# blacking out



## Guest (Sep 5, 2007)

How many people here have periods of blacking out along with the DP/DR?

I have not blacked out in quite a while. That I know of anyways.

It mostly happened during times of intense stress, fights (outside of drugs, and alcohol).

I have also blacked out at other times and woke up doing things that I haven't started.

This used to happen a lot when I used to drink as well. I would black out for many hours at a time and still function. I would emerge into very dificult situations only to black out again and move on auto-pilot.

I don't know who was in control, because I sure wasn't there.

As a result I have spent years under great fear that I will black out, and again lose control or hurt somebody.

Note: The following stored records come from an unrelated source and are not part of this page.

/-- A bin moves the reserve, the window and the caps; a current trip sets the current cap below the effective point; a thermal
trip resets the device; an hour at point 4 is counted, and the last blows the fuse; the two pins hold the thermal cap down while their
features have them. -/
def Sys2Proof.Claims.LimitsAct : Prop :=
  ∀ (s : State) (power : Nat) (temp : Int) (sensor : Fin 16) (low : Bool), s.powered = true →
    s.rd .EVQ_ROUTE_POWER ≤ 33 → s.rd .EVQ_ROUTE_THERMAL ≤ 33 → s.rd .PWR_LIMIT_POWER ≤ 4 →
    (let b := (s.setTemp temp sensor).addBin power
     let cap := s.rd .PWR_LIMIT_THERMAL
     ∃ u, exec (.limiterBin power temp sensor low) s = .next u ∧ u.rd .PWR_TEMP_TEMP = wrapN 8 temp ∧
        u.rd .PWR_TEMP_SENSOR = sensor ∧ u.pwr.bins = power :: s.pwr.bins.take 9 ∧
        u.pwr.reserve = min 6250000 (s.pwr.reserve + s.classPower - power) ∧
        u.rd .PWR_LIMIT_POWER = ((s.rd .PWR_LIMIT_POWER : Int) + b.capStep).toNat ∧
        u.rd .PWR_LIMIT_CURRENT = (if low then min 4 (s.rd .PWR_LIMIT_CURRENT + 1) else s.rd .PWR_LIMIT_CURRENT) ∧
        (105 ≤ temp → 0 < cap → u.rd .PWR_LIMIT_THERMAL = min (cap - 1) s.thermTop) ∧
        (100 ≤ temp → temp < 105 → u.rd .PWR_LIMIT_THERMAL = min cap s.thermTop)) ∧
    (∃ u, exec .currentTrip s = .next u ∧ u.rd .PWR_LIMIT_CURRENT = min (s.railFop 0) (s.rd .PWR_STATUS_ARR) - 1 ∧
        u.rd .PWR_LIMIT_TRIPS = min (2 ^ Field.width .PWR_LIMIT_TRIPS - 1) (s.rd .PWR_LIMIT_TRIPS + 1) ∧
        (s.live = true → s.pwr.curSince = 10 →
          kindBit (u.rd .EVQ_PEND_PEND (s.rd .EVQ_ROUTE_POWER)) 0x13 = true ∧ u.pwr.curSince = 0)) ∧
    (temp < 115 → exec (.thermalTrip temp sensor) s = .next s) ∧
    (115 ≤ temp → s.inReset = false → s.rd .MGC_MBOX_CTRL_PENDING ≤ 1 → s.rd .PWR_WEAR_SECONDS < 2 ^ 32 →
      s.rd .GLB_DEVRESET_CTRL_COUNT < 256 →
      ∃ u, exec (.thermalTrip temp sensor) s = .next u ∧ DeviceResetTo s u 0x1F060000 ∧ u.rd .PWR_STATUS_TRIPPED = 1 ∧
        u.pins.thermTrip = true ∧ u.pwr.tripOwed = some sensor.val) ∧
    (s.live = true → s.mgc.booted = true → s.rd .PWR_STATUS_ARR = 4 →
      ∃ u, exec .wearHour s = .next u ∧ u.rd .PWR_WEAR_SECONDS = min 72000000 (s.rd .PWR_WEAR_SECONDS + 3600) ∧
        u.mgc.fuses = (if 72000000 ≤ s.rd .PWR_WEAR_SECONDS + 3600 then { s.mgc.fuses with peakWorn := true }
          else s.mgc.fuses) ∧
        (72000000 ≤ s.rd .PWR_WEAR_SECONDS + 3600 → u.rd .PWR_STATUS_WORN = 1)) ∧
    (∃ u, exec (.vrHot low) s = .next u ∧ bitAt u.pins.gpioIn 7 = !low ∧
        u.rd .PWR_LIMIT_THERMAL = min (s.rd .PWR_LIMIT_THERMAL) u.thermTop ∧
        (low = true → s.featureOn 0x07 = true → u.rd .PWR_LIMIT_THERMAL ≤ 2) ∧ u.hb = s.hb) ∧
    (∃ u, exec (.pwrBrake low) s = .next u ∧ bitAt u.pins.gpioIn 8 = !low ∧
        u.rd .PWR_LIMIT_THERMAL = min (s.rd .PWR_LIMIT_THERMAL) u.thermTop ∧
        (low = true → s.featureOn 0x06 = true → u.rd .PWR_LIMIT_THERMAL = 0) ∧ u.hb = s.hb)

/-- Power domains. -/
def Obligations.DomainsTakePowerRequests : Prop := DomainRequests ∧ DomainTransitionsEnd

/-- Operating points and limits. -/
def Obligations.PointsAndLimitsAct : Prop := OperatingPoints ∧ LimitsAct

/-! ### The management controller -/

/-- The mailbox takes a command: the PF may write, the MGC runs, and no command is pending (R489, R490). -/
def Sys2Proof.Claims.MboxTakes (s : State) : Prop :=
  s.pfWrites = true ∧ s.mgc.booted = true ∧ s.rd .MGC_BOOT_STATUS_STAGE = 5 ∧ s.rd .MGC_MBOX_CTRL_PENDING = 0

/-- The mailbox takes command `cmd`, and reading its request record of `n` bytes leaves `s1` and gives `r`. -/
def Sys2Proof.Claims.MboxReads (s s1 : State) (cmd n : Nat) (r : List Byte) : Prop :=
  MboxTakes s ∧ (s.wr .MGC_MBOX_CTRL_CMD cmd).mgcRead (s.addrOf .MGC_MBOX_ARG_ADDR) n = (s1, some r)

/-- The command completes with a cause and a detail (R489). -/
def Sys2Proof.Claims.MboxEnds (u : State) (cause detail : Nat) : Prop :=
  u.rd .MGC_MBOX_CTRL_PENDING = 0 ∧ u.rd .MGC_MBOX_RESULT_CAUSE = cause ∧ u.rd .MGC_MBOX_RESULT_DETAIL = detail

/-- FINALISE: a record that breaks its table completes with BAD_REQUEST and writes nothing; otherwise the result record is
written, and the native image before it when RESULT is 0 and it fits. -/
def Sys2Proof.Claims.FinaliseWritesItsResult : Prop :=
  ∀ (s s1 : State) (r : List Byte), MboxReads s s1 1 32 r →
    let modA := leAt r 0 8
    let out := leAt r 8 8
    let cap := leAt r 16 4
    let res := leAt r 24 8
    let rec' (s : State) (result detail size : Nat) : List Byte :=
      toLe 2 result ++ [0, 0] ++ toLe 4 detail ++ toLe 4 size ++ toLe 4 s.finaliser
    (∀ s' : State, s1.usableRange modA 32 = true → s1.mgcRead modA 32 = (s', none) →
      ∃ u, exec .finalise s = .next u ∧ MboxEnds u 12 0 ∧ (u.mem = s1.mem ∨ u.mem = s'.mem)) ∧
    (modA % 8 ≠ 0 ∨ out % 4096 ≠ 0 ∨ res % 16 ≠ 0 ∨ s1.usableRange res 16 = false ∨ s1.usableRange modA 32 = false ∨
        s1.usableRange out cap = false →
      ∃ u, exec .finalise s = .next u ∧ MboxEnds u 12 0 ∧ u.mem = s1.mem ∧ u.mgc = s1.mgc) ∧
    (∀ (s2 s3 : State) (h bs : List Byte), modA % 8 = 0 → out % 4096 = 0 → res % 16 = 0 → leAt r 20 4 = 0 →
      s1.usableRange res 16 = true → s1.usableRange modA 32 = true → s1.usableRange out cap = true →
      s1.mgcRead modA 32 = (s2, some h) →
      (∀ e, headerErr h = some e → ∃ u, exec .finalise s = .next u ∧ MboxEnds u 0 0 ∧
        u.mem = (s2.physWrite res (rec' s2 e.code.1 e.code.2 0)).mem) ∧
      (headerErr h = none → s2.usableRange modA (32 + 8 * leAt h 8 4) = false →
        ∃ u, exec .finalise s = .next u ∧ MboxEnds u 0 0 ∧ u.mem = (s2.physWrite res (rec' s2 3 8 0)).mem) ∧
      (headerErr h = none → s2.usableRange modA (32 + 8 * leAt h 8 4) = true →
        s2.mgcRead modA (32 + 8 * leAt h 8 4) = (s3, some bs) →
        (∀ e, parseModule bs = .error e → ∃ u, exec .finalise s = .next u ∧ MboxEnds u 0 0 ∧
          u.mem = (s3.physWrite res (rec' s3 e.code.1 e.code.2 0)).mem) ∧
        (∀ m, parseModule bs = .ok m →
          let n := imageSize s3.finaliser m
          (cap < n → ∃ u, exec .finalise s = .next u ∧ MboxEnds u 0 0 ∧ u.mem = (s3.physWrite res (rec' s3 6 n 0)).mem) ∧
          (n ≤ cap → ∃ u, exec .finalise s = .next u ∧ MboxEnds u 0 0 ∧ m ∈ u.mgc.modules ∧
            u.mem = ((s3.physWrite out (imageBytes s3.finaliser m)).physWrite res (rec' s3 0 0 n)).mem))))

/-- Updates: FW_STAGE of an image that fails its checks completes with the cause and leaves the slot untouched; one that
passes appends ERASE and writes the slot that is not active. FW_COMMIT outside a trial completes with NO_TRIAL; in one it raises F,
blows the revocations but that of its own key, and appends COMMIT. FW_REVERT appends ABANDON. FURNISH_WRITE reports a bad bit-stream
by its FURNISH status, and rewrites the copy that ranks lower. -/
def Sys2Proof.Claims.UpdatesAreCheckedAndLogged : Prop :=
  (∀ (s s1 : State) (r : List Byte), MboxReads s s1 2 16 r → leAt r 0 8 = s1.addrOf .FLT_FW_STAGE_ADDR →
    leAt r 0 8 ≠ 0 → leAt r 8 4 ≤ 0x1800000 → leAt r 12 4 = 0 → s1.ringed = false →
    let slot := 1 - activeSlot s1.mgc.log
    (s1.stageBusy = true → ∃ u, exec .fwStage s = .next u ∧ MboxEnds u 10 0 ∧ u.mgc = s1.mgc ∧ u.maint = s1.maint) ∧
    (s1.stageBusy = false → ∃ u, exec .fwStage s = .next u ∧
      (∀ c, s1.checkStaged (leAt r 8 4) slot = .error c → MboxEnds u c 0 ∧ u.mgc = s1.mgc ∧ u.maint = s1.maint) ∧
      (∀ i, s1.checkStaged (leAt r 8 4) slot = .ok i → u.rd .MGC_MBOX_CTRL_PENDING = 1 ∧
        slotState u.mgc.log slot = 0 ∧ u.mgc.image = s1.mgc.image ∧ u.maint.running = s1.maint.running ++ [⟨8, slot, 0⟩]))) ∧
  (∀ s : State, MboxTakes s → s.rd .MGC_MBOX_ARG_ADDR = 0 →
    (s.onTrial = false → ∃ u, exec .fwCommit s = .next u ∧ MboxEnds u 11 0 ∧ u.mgc = s.mgc) ∧
    (∀ i, s.onTrial = true → s.mgc.image = some i →
      ∃ u, exec .fwCommit s = .next u ∧ MboxEnds u 0 0 ∧ u.mgc.fuses.svn = max s.mgc.fuses.svn i.svn ∧
        (∀ k, k < 4 → bitAt u.mgc.fuses.imgRevoke k =
          (bitAt s.mgc.fuses.imgRevoke k || (bitAt i.revoke k && decide (k ≠ i.keySlot)))) ∧
        (∀ k, k < 2 → bitAt u.mgc.fuses.fnsRevoke k = (bitAt s.mgc.fuses.fnsRevoke k || bitAt i.revoke (4 + k))) ∧
        slotState u.mgc.log i.slot = 2 ∧ activeSlot u.mgc.log = i.slot ∧ u.rd .MGC_BOOT_STATUS_TRIAL = 0 ∧ u.mem = s.mem) ∧
    (trialSlot s.mgc.log = none → ∃ u, exec .fwRevert s = .next u ∧ MboxEnds u 11 0 ∧ u.mgc = s.mgc) ∧
    (∀ t, trialSlot s.mgc.log = some t →
      ∃ u, exec .fwRevert s = .next u ∧ MboxEnds u 0 0 ∧ slotState u.mgc.log t = 3 ∧ u.mgc.image = s.mgc.image ∧
        u.mem = s.mem)) ∧
  (∀ (s s1 : State) (r : List Byte), MboxReads s s1 7 16 r →
    let a := leAt r 0 8
    let bs := s1.loadBytes a
    (a % 8 ≠ 0 → ∃ u, exec .furnishWrite s = .next u ∧ MboxEnds u 12 0 ∧ u.mgc = s1.mgc) ∧
    (a % 8 = 0 → a < 2 ^ 44 → leAt r 8 4 ≤ 1 → 64 ≤ bs.length → ∃ u, exec .furnishWrite s = .next u ∧ u.furn = s1.furn ∧
      (∀ e, s1.furnWriteErr bs = some e → MboxEnds u 12 (e.status % 2 ^ 28) ∧ u.mgc = s1.mgc) ∧
      (s1.furnWriteErr bs = none → u.rd .MGC_MBOX_CTRL_PENDING = 1 ∧
        u.flashBytes (furnBaseAddr (1 - s1.furnFirst)) (furnLength bs) = bs.take (furnLength bs) ∧
        u.maint.running = s1.maint.running ++ [⟨8, 3 - s1.furnFirst, 16 * leAt r 8 4⟩])))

It's never happened, but it is scary not being in control of your own mind.

I always referred to myself as we, and taught myself to refer to myself as I. This was after many people getting very angry with me assuming that I was speaking for me and them as a collective. I wasn't, I was referring to myself. I adapted.

I understand the concept of DID, but have just started putting things together over the last few days.

I understand the concept of different person parts, and have some basic training for spiritual ministering to people suffering different types of emotional, psychological, and physical angst.

I don't get it. What the hell is this? As if the DP and DR aren't enough?

I've been diagnosed with Bipolar, OCD, Anxiety disorder, Tourette's, PTSD, and possibly ADD. I have a litany of health problems.

Anybody have experience of blacking out like this along with DP/DR?


----------



## Capt-Hook (Aug 22, 2007)

The marijuana trip that caused my initial DP a few years back did exactly what you described. But, outside of that it hasn't happened. It was kind of scary because I was sitting on a couch in my basement then all of a sudden I was upstairs, in the kitchen, with a knife in my hand, making food. I gave the knife to a friend and told them that I should not be holding anything dangerous. I felt like who ever was in control during that lapse of time could not have been me. It happened a few times that night until finally I just crashed and went to bed. Woke up the next morning with this awesome disorder.

This was four years ago and it hasn't happened, again. I wouldn't worry too much about it if it hasn't happened in quite awhile.


----------



## Trudget (Oct 5, 2007)

Yeah my Marijuana Trip was simular... Had a huge sesh. Then sat down on couch; nothing happened for like 5 Seconds. Then bang ; i was like floating around my house with no feeling - I just thought about it and it happened. I hid the marijuana; then next second; I had no idea where it was. I was totally spacing out; My heart was racing; I was so scared. Next couple days I was alright. Then I did again because my friends said it was normal.. yeah RigHT!? - And then I was alright for like a week. Now it just coming back - I don't believe I have it that bad. But enough to think stuff is not real. And I feel like im in a dream.


----------



## Absentis (Jul 10, 2007)

acts31920, depersonalization and derealization are dissociative symptoms that can be standalone experiences, or the result of another condition.

If you are experiencing loss of time, or 'blackouts' as you call them, and this is outside of drug or alcohol use... it could be indicative of a much more serious condition.

Please seek professional medical help.